General characteristics
- Type: Brig
- Tons burthen: 246 (bm)
- Complement: 90 officers and men
- Armament: 8 × long 9-pounder guns; 1 × long 42-pounder gun (Long Tom);
- Notes: War of 1812Capture of Fanny; Battle of Fayal;

= General Armstrong =

American Privateer Brig

General Armstrong was an American brig built for privateering in the Atlantic Ocean theater of the War of 1812. She was named for Brigadier General John Armstrong, Sr., who fought in the American Revolutionary War.

==War of 1812==
General Armstrong was based in New York City and crewed by about 90 men. Captain Tim Barnard commanded the ship in 1812. Guy Richards Champlin led the ship from 1813 through July 1814, followed by Captain Samuel Chester Reid until the ship's September 1814 scuttling in Faial. She was armed with seven guns, including a 42-pounder Long Tom cannon.

===Queen===
On 11 November 1812 the General Armstrong—armed with 16 guns and 40 men—attacked the English ship Queen (Captain Conkey). Queen was sailing from Liverpool to Suriname with cargo valued at £90,000. Her crew resisted and did not strike her colours until the captain, first officer, and nine of the crew were killed.
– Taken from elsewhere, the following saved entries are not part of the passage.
/-- CMP and CMPI write the predicate PDST with their condition and nothing else of the ring but what a retirement moves
(R128, R152). -/
def Obligations.CompareWritesPredicate : Prop :=
  ∀ (s : State) (r : RingId) (c : OpCtx), fld c.w 20 4 < 12 → 1 ≤ (s.ring r).budget →
    (Stands s r 0x2C c → c.w &&& 0x3FF#32 = 0 →
      ∃ t, exec (.cmp r) s = .next t ∧ OnlyRing s t r
        { (s.ring r).past (kept s r) 1 1 with
          p := upd (s.ring r).p (Fin.ofNat 4 (fld c.w 14 2)) (fun _ =>
            Cond (fld c.w 20 4) (gOf s r (fld c.w 16 4)) (gOf s r (fld c.w 10 4))) }) ∧
    (Stands s r 0x2D c →
      ∃ t, exec (.cmpi r) s = .next t ∧ OnlyRing s t r
        { (s.ring r).past (kept s r) 1 1 with
          p := upd (s.ring r).p (Fin.ofNat 4 (fld c.w 14 2)) (fun _ =>
            Cond (fld c.w 20 4) (gOf s r (fld c.w 16 4))
              (if 6 ≤ fld c.w 20 4 ∧ fld c.w 20 4 ≤ 9 then (c.w.setWidth 14).signExtend 32
               else (c.w.setWidth 14).setWidth 32)) })

/-- NOP, BR and DJNZ: NOP does nothing; BR moves PC to its target when MODE's condition holds; DJNZ counts its register
down and moves PC to its target unless it reaches 0 (R123, R124, R151). -/
def Obligations.FlowInstructions : Prop :=
  ∀ (s : State) (r : RingId) (c : OpCtx), 1 ≤ (s.ring r).budget →
    (Stands s r 0x00 c → c.w &&& 0xFFFFFF#32 = 0 →
      ∃ t, exec (.nop r) s = .next t ∧ OnlyRing s t r ((s.ring r).past (kept s r) 1 1)) ∧
    (Stands s r 0x01 c → c.w &&& 0xFFF00#32 = 0 → fld c.w 22 2 ≠ 3 → s.target r (fld c.w 0 8) = some true →
      let pred := at' (s.ring r).p (Fin.ofNat 4 (fld c.w 20 2))
      let taken := fld c.w 22 2 = 0 ∨ (fld c.w 22 2 = 1 ∧ pred = true) ∨ (fld c.w 22 2 = 2 ∧ pred = false)
      ∃ t, exec (.br r) s = .next t ∧
        (taken → OnlyRing s t r ({ s.ring r with pc := fld c.w 0 8 }.past (kept s r) 0 1)) ∧
        (¬ taken → OnlyRing s t r ((s.ring r).past (kept s r) 1 1))) ∧
    (Stands s r 0x02 c → c.w &&& 0xFFF00#32 = 0 → s.target r (fld c.w 0 8) = some true →
      let v := gOf s r (fld c.w 20 4) - 1
      let q := { s.ring r with g := upd (s.ring r).g (Fin.ofNat 16 (fld c.w 20 4)) (fun _ => v) }
      ∃ t, exec (.djnz r) s = .next t ∧
        (v ≠ 0 → OnlyRing s t r ({ q with pc := fld c.w 0 8 }.past (kept s r) 0 1)) ∧
        (v = 0 → OnlyRing s t r (q.past (kept s r) 1 1)))

namespace Sys2Proof.Machine

/-- The value that RDS writes for the selectors 1 to 7 (R129). -/
def sysRead (s : State) (r : RingId) (c : OpCtx) : Nat → Word
  | 1 => w32 ((s.ring r).budget - 1)
  | 2 => w32 (s.ring r).budgetB
  | 3 => w32 ((s.ring r).pending)
  | 4 => mkWord [(r.val, 0, 4), (c.ten.val, 4, 2), ((s.ten c.ten).cfg.cls.code, 6, 2), ((s.ring r).lectern, 8, 5)]
  | 5 => c.seq
  | 6 => s.bellNow
  | _ => (s.ten c.ten).frozen.getD 0

end Sys2Proof.Machine

/-- RDS writes the system value of SEL into gDST; BELL writes the 48 bits of BELLNO into an even pair in one retirement
(R129). -/
def Obligations.SystemReads : Prop :=
  ∀ (s : State) (r : RingId) (c : OpCtx), 1 ≤ (s.ring r).budget → Stands s r 0x2E c → c.w &&& 0xFFFF#32 = 0 →
    (fld c.w 16 4 = 0 → fld c.w 20 4 % 2 = 0 →
      ∃ t, exec (.rds r) s = .next t ∧ OnlyRing s t r
        { (s.ring r).past (kept s r) 1 1 with
          g := upd (upd (s.ring r).g (Fin.ofNat 16 (fld c.w 20 4)) (fun _ => s.bell.bellno.setWidth 32))
            (Fin.ofNat 16 (fld c.w 20 4 + 1)) (fun _ => (s.bell.bellno >>> 32).setWidth 32) }) ∧
    (1 ≤ fld c.w 16 4 → fld c.w 16 4 < 8 →
      ∃ t, exec (.rds r) s = .next t ∧ OnlyRing s t r
        { (s.ring r).past (kept s r) 1 1 with
          g := upd (s.ring r).g (Fin.ofNat 16 (fld c.w 20 4)) (fun _ => sysRead s r c (fld c.w 16 4)) })


/-! ### Quagal: the instructions that act on the picture, the light, the loops and the services -/

namespace Sys2Proof.Machine

/-- `s` once ring `r` has moved past an instruction of `words` words and a cost. -/
def State.moved (s : State) (r : RingId) (words cost : Nat) : State :=
  { s with rings := upd s.rings r (fun q => q.past (kept s r) words cost) }

/-- `t` is `s` but for what the Gallery counts and traces. -/
abbrev Same (s t : State) : Prop := t = { s with gal := Counted s.gal t.gal }

/-- What an instruction does: the command, its opcode, its meaning's parts, its words and its cost, what else must hold,
and what it changes beside its ring's PC, budget and packet. -/
structure EffRow where
  cmd : RingId → Instr
  op : Nat
  sem : OpSem
  words : Nat
  cost : OpCtx → Nat
  pre : OpCtx → State → Prop := fun _ _ => True
  eff : OpCtx → State → State

/-- A row's instruction, where it may retire, completes with the row's effect. -/
def EffRow.Holds (e : EffRow) : Prop :=
  ∀ (s : State) (r : RingId) (c : OpCtx), Retires s r e.op e.sem c → e.pre c s →
    ∃ t, exec (e.cmd r) s = .next t ∧ Same (e.eff c (s.moved r e.words (e.cost c))) t

/-- `s` with the words of ring `r` kept, the instruction charged, and PC past it. -/
def State.paid (s : State) (r : RingId) (c : OpCtx) (words cost : Nat) : State :=
  ((s.keepFetched r).charge c cost).modRing r (fun q => { q with pc := c.pos + words })

/-- A row's instruction, where it may retire, is paid for, takes the row's effect, and completes its packet where PC
reaches LEN. -/
def EffRow.Runs (e : EffRow) : Prop :=
  ∀ (s : State) (r : RingId) (c : OpCtx), Retires s r e.op e.sem c → e.pre c s →
    exec (e.cmd r) s = .next ((e.eff c (s.paid r c e.words (e.cost c))).packetEnd r)

/-- Change the surfaces of the ring's tenant. -/
def onSurfs (c : OpCtx) (s : State) (f : List (Nat × Surface) → List (Nat × Surface)) : State :=
  { s with surfs := upd s.surfs c.ten f }

/-- Change the surface that SID [23:16] names. -/
def onSurf (c : OpCtx) (s : State) (f : Surface → Surface) : State :=
  onSurfs c s (fun xs => xs.map (fun e => if e.1 = fld c.w 16 8 then (e.1, f e.2) else e))

/-- The registers `gI` up to `gI + N - 1`, as bytes. -/
def regBytes (c : OpCtx) (i n : Nat) : List Byte :=
  wordsBytes ((List.range n).map (fun k => at' c.g (Fin.ofNat 16 (i + k))))

/-- SDEF, SREF, SGEN, SFREE and SPUT (R153 to R156, R203). -/
def surfRows : List EffRow := [
  { cmd := .sdef, op := 0x40, sem := semSdef, words := 3, cost := fun _ => 4
    eff := fun c s => onSurfs c s (putKey (fld c.w 16 8) {
      fmt := fld c.w 12 4, prime := fld c.w 10 2 == 1, base := c.e1.toNat, w := fld c.e2 16 14, h := fld c.e2 0 14 }) },
  { cmd := .sref, op := 0x41, sem := semSref, words := 2, cost := fun _ => 2
    eff := fun c s => onSurf c s (fun x => { x with bsid := fld c.w 8 8, refGen := c.e1, refSeq := some c.seq }) },
  { cmd := .sgen, op := 0x42, sem := semSgen, words := 1, cost := fun _ => 2
    eff := fun c s => onSurf c s (fun x => { x with gen := gOf s c.ring (fld c.w 12 4) }) },
  { cmd := .sfree, op := 0x43, sem := semSfree, words := 1, cost := fun _ => 1
    eff := fun c s => onSurfs c s (dropKey (fld c.w 16 8)) },
  { cmd := .sput, op := 0x44, sem := semSput, words := 2, cost := fun c => fld c.w 8 4
    pre := fun c s => s.memc.selfRef = false ∧ ∀ x, (at' s.surfs c.ten).lookup (fld c.w 16 8) = some x →
      (s.ten c.ten).cfg.regBase ≤ 64 * x.base + c.e1.toNat ∧
      64 * x.base + c.e1.toNat + 4 * fld c.w 8 4 ≤ (s.ten c.ten).cfg.regBase + (s.ten c.ten).cfg.regSize
    eff := fun c s => match (at' s.surfs c.ten).lookup (fld c.w 16 8) with
      | some x =>
        let a := 64 * x.base + c.e1.toNat
        let n := fld c.w 8 4
        { s with
          lp := Memory.writeN s.lp a (regBytes c (fld c.w 12 4) n)
          memc := { s.memc with ueLp := s.memc.ueLp.filter (fun w => !(a ≤ 8 * w && 8 * w + 8 ≤ a + 4 * n)) } }
      | none => s }]

/-- An SPUT whose surface a Tessera SIZE takes over the end of the tenant's region, or that wakes LPDDR4X: the words inside
are written, those outside are blocked and counted (R26, R189, R194). -/
def sputEdge : EffRow :=
  { cmd := .sput, op := 0x44, sem := semSput, words := 2, cost := fun c => fld c.w 8 4
    eff := fun c s => match s.surf c.ten (fld c.w 16 8) with
      | some x =>
        let q := (s.ten c.ten).cfg
        let a := 64 * x.base + c.e1.toNat
        let n := fld c.w 8 4
        let inside := if a < q.regBase then 0 else min n ((q.regBase + q.regSize - a) / 4)
        let s1 := if inside = 0 then s else
          s.lpRequest.lpWrite a (wordsBytes (((List.range n).map (fun k => at' c.g (Fin.ofNat 16 (fld c.w 12 4 + k)))).take
            inside))
        if n - inside = 0 then s1 else (s1.outside c.ten (n - inside)).blocked
      | none => s }

/-- Change the layer that LID [23:17] names: Chapel [23:22], Z [21:17]. -/
def onLayer (c : OpCtx) (s : State) (f : Layer → Layer) : State :=
  { s with chaps := upd s.chaps (Fin.ofNat 4 (fld c.w 22 2)) (fun q => { q with
    layers := upd q.layers (Fin.ofNat 32 (fld c.w 17 5)) f }) }

/-- Change the layer's settings as last written. -/
def onWork (c : OpCtx) (s : State) (f : LayerCfg → LayerCfg) : State :=
  onLayer c s (fun l => { l with work := l.work.map f })

/-- The destination that two words give. -/
def dstOf (a b : Word) (v : LayerCfg) : LayerCfg :=
  { v with
    dx := (a >>> 16 |>.setWidth 16).toInt
    dy := (a.setWidth 16).toInt
    dw := fld b 16 16
    dh := fld b 0 16 }

/-- The layer instructions but LNEW (R153, R157, R161, R162, R697). -/
def layerRows : List EffRow := [
  { cmd := .ldel, op := 0x49, sem := semLdel, words := 1, cost := fun _ => 1
    eff := fun c s => onLayer c s (fun l => if l.frozen.isNone then {} else { l with work := none }) },
  { cmd := .lsrc, op := 0x4A, sem := semLsrc, words := 3, cost := fun _ => 3
    eff := fun c s => onWork c s (fun v => { v with
      sid := some (fld c.w 8 8)
      sx := fld c.e1 16 16
      sy := fld c.e1 0 16
      sw := fld c.e2 16 16
      sh := fld c.e2 0 16 }) },
  { cmd := .ldst, op := 0x4B, sem := semLdst, words := 3, cost := fun _ => 3
    eff := fun c s => onWork c s (dstOf c.e1 c.e2) },
  { cmd := .ldstr, op := 0x4C, sem := semLdstr, words := 1, cost := fun _ => 3
    eff := fun c s => onWork c s (dstOf (gOf s c.ring (fld c.w 12 4)) (gOf s c.ring (fld c.w 12 4 + 1))) },
  { cmd := .lvis, op := 0x4D, sem := semLvis, words := 1, cost := fun _ => 1
    eff := fun c s => onWork c s (fun v => { v with vis := c.w.getLsbD 16 }) },
  { cmd := .lfall, op := 0x4E, sem := semLfall, words := 1, cost := fun _ => 1
    eff := fun c s => onWork c s (fun v => { v with fall := match fld c.w 15 2 with
      | 0 => .transparent
      | 1 => .hold
      | _ => .background }) },
  { cmd := .lflat, op := 0x4F, sem := semLflat, words := 1, cost := fun _ => 1
    eff := fun c s => onWork c s (fun v => { v with static := c.w.getLsbD 16 }) },
  { cmd := .lvid, op := 0x50, sem := semLvid, words := 1, cost := fun _ => 2
    eff := fun c s => onWork c s (fun v => { v with
      vc := if c.w.getLsbD 16 then some (Fin.ofNat 4 (fld c.w 14 2)) else none }) },
  { cmd := .lblend, op := 0x60, sem := semLblend, words := 1, cost := fun _ => 1
    eff := fun c s => onWork c s (fun v => { v with mode := fld c.w 14 3, galpha := fld c.w 0 14 }) },
  { cmd := .lscale, op := 0x61, sem := semLscale, words := 1, cost := fun _ => 1
    eff := fun c s => onWork c s (fun v => { v with edgeZero := fld c.w 15 2 == 1 }) },
  { cmd := .lpri, op := 0x63, sem := semLpri, words := 1, cost := fun _ => 1
    eff := fun c s => onWork c s (fun v => { v with pri := fld c.w 12 5 }) }]

/-- LNEW claims a free layer at the defaults with its PRI, and the claim's own ring is kept beside it; it also takes a layer
that the ring of a higher tenant number claimed on the same edge, which then faults with STATE (R148, R153). -/
def LnewHolds : Prop :=
  ∀ (s : State) (r : RingId) (c : OpCtx), Retires s r 0x48 semLnew c →
    let l := s.layer (fld c.w 17 7)
    (l.holder = none → ∃ t k, exec (.lnew r) s = .next t ∧ k.at' = s.now ∧ k.ring = r ∧
      Same (onLayer c (s.moved r 1 2) (fun _ =>
        { holder := some c.ten, claim := some k, work := some { pri := fld c.w 12 5 } })) t) ∧
    (∀ k, l.holder ≠ none → s.claimTie (fld c.w 17 7) = some k → k.ring ≠ r → k.before.owner ≠ none →
      ∃ t, exec (.lnew r) s = .next t ∧ (t.layer (fld c.w 17 7)).holder = some c.ten ∧
        (t.layer (fld c.w 17 7)).work = some { pri := fld c.w 12 5 } ∧ (t.ring k.ring).state = .fault ∧
        (t.ring k.ring).cause = 12 ∧ t.ring r = (s.ring r).past (kept s r) 1 2)

/-- Change what the tenant has pending for a Chapel [23:22] as a whole. -/
def onWide (c : OpCtx) (s : State) (f : ChapWideChg → ChapWideChg) : State :=
  { s with chaps := upd s.chaps (Fin.ofNat 4 (fld c.w 22 2)) (fun q => { q with wideWork := upd q.wideWork c.ten f }) }

/-- Change the check rectangle [21:18] of Chapel [23:22]. -/
def onRect (c : OpCtx) (s : State) (f : RectSt → RectSt) : State :=
  { s with chaps := upd s.chaps (Fin.ofNat 4 (fld c.w 22 2)) (fun q => { q with
    rects := upd q.rects (Fin.ofNat 16 (fld c.w 18 4)) f }) }

/-- BGCOL, DITH, CHKR and CHKV (R153, R159, R160, R162). -/
def chapelRows : List EffRow := [
  { cmd := .bgcol, op := 0x51, sem := semBgcol, words := 3, cost := fun _ => 2
    eff := fun c s => onWide c s (fun x => { x with bg := some (fld c.e1 16 14, fld c.e1 0 14, fld c.e2 0 14) }) },
  { cmd := .dith, op := 0x62, sem := semDith, words := 1, cost := fun _ => 1
    eff := fun c s => onWide c s (fun x => { x with dith := some (fld c.w 20 2) }) },
  { cmd := .chkr, op := 0x52, sem := semChkr, words := 3, cost := fun _ => 4
    eff := fun c s => onRect c s (fun x =>
      if c.w.getLsbD 17 then { x with
        owner := .ten c.ten
        work := some { x := fld c.e1 16 16, y := fld c.e1 0 16, w := fld c.e2 16 16, h := fld c.e2 0 16 } }
      else if x.frozen.isNone then {} else { x with work := none }) },
  { cmd := .chkv, op := 0x53, sem := semChkv, words := 1, cost := fun _ => 1
    eff := fun c s => onRect c s (fun x => { x with
      work := x.work.map (fun k => { k with crc := some (gOf s c.ring (fld c.w 14 4)), seq := none }) }) }]

/-- Change the light output that OUT [23:20] names. -/
def onOut (c : OpCtx) (s : State) (f : OutSt → OutSt) : State :=
  { s with light := { s.light with outs := upd s.light.outs (Fin.ofNat 14 (fld c.w 20 4)) f } }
Queen was possibly one of the most valuable prizes captured by American privateers during the War of 1812. A prize crew began sailing Queen to the United States, but wrecked it off the Nantucket coast.

===Battle of Suriname River===
On 11 March 1813 the General Armstrong was sailing in the mouth of the Suriname River when she encountered a vessel the crew presumed to be a British privateer but was, in fact, the British sloop . The ensuing battle severely damaged General Armstrong. Its captain, Guy Richards Champlin, was injured and threatened to blow up the ship if the crew surrendered. General Armstrong ultimately escaped.

In his log-book Champlin wrote: "In this action we had six men killed and sixteen wounded, and all the halyards of the headsails shot away; the fore-mast and bowsprit one quarter cut through, and all the fore and main shrouds but one shot away; both mainstays and running rigging cut to pieces; a great number of shot through our sails, and several between wind and water, which caused our vessel to leak. There were also a number of shot in our hull."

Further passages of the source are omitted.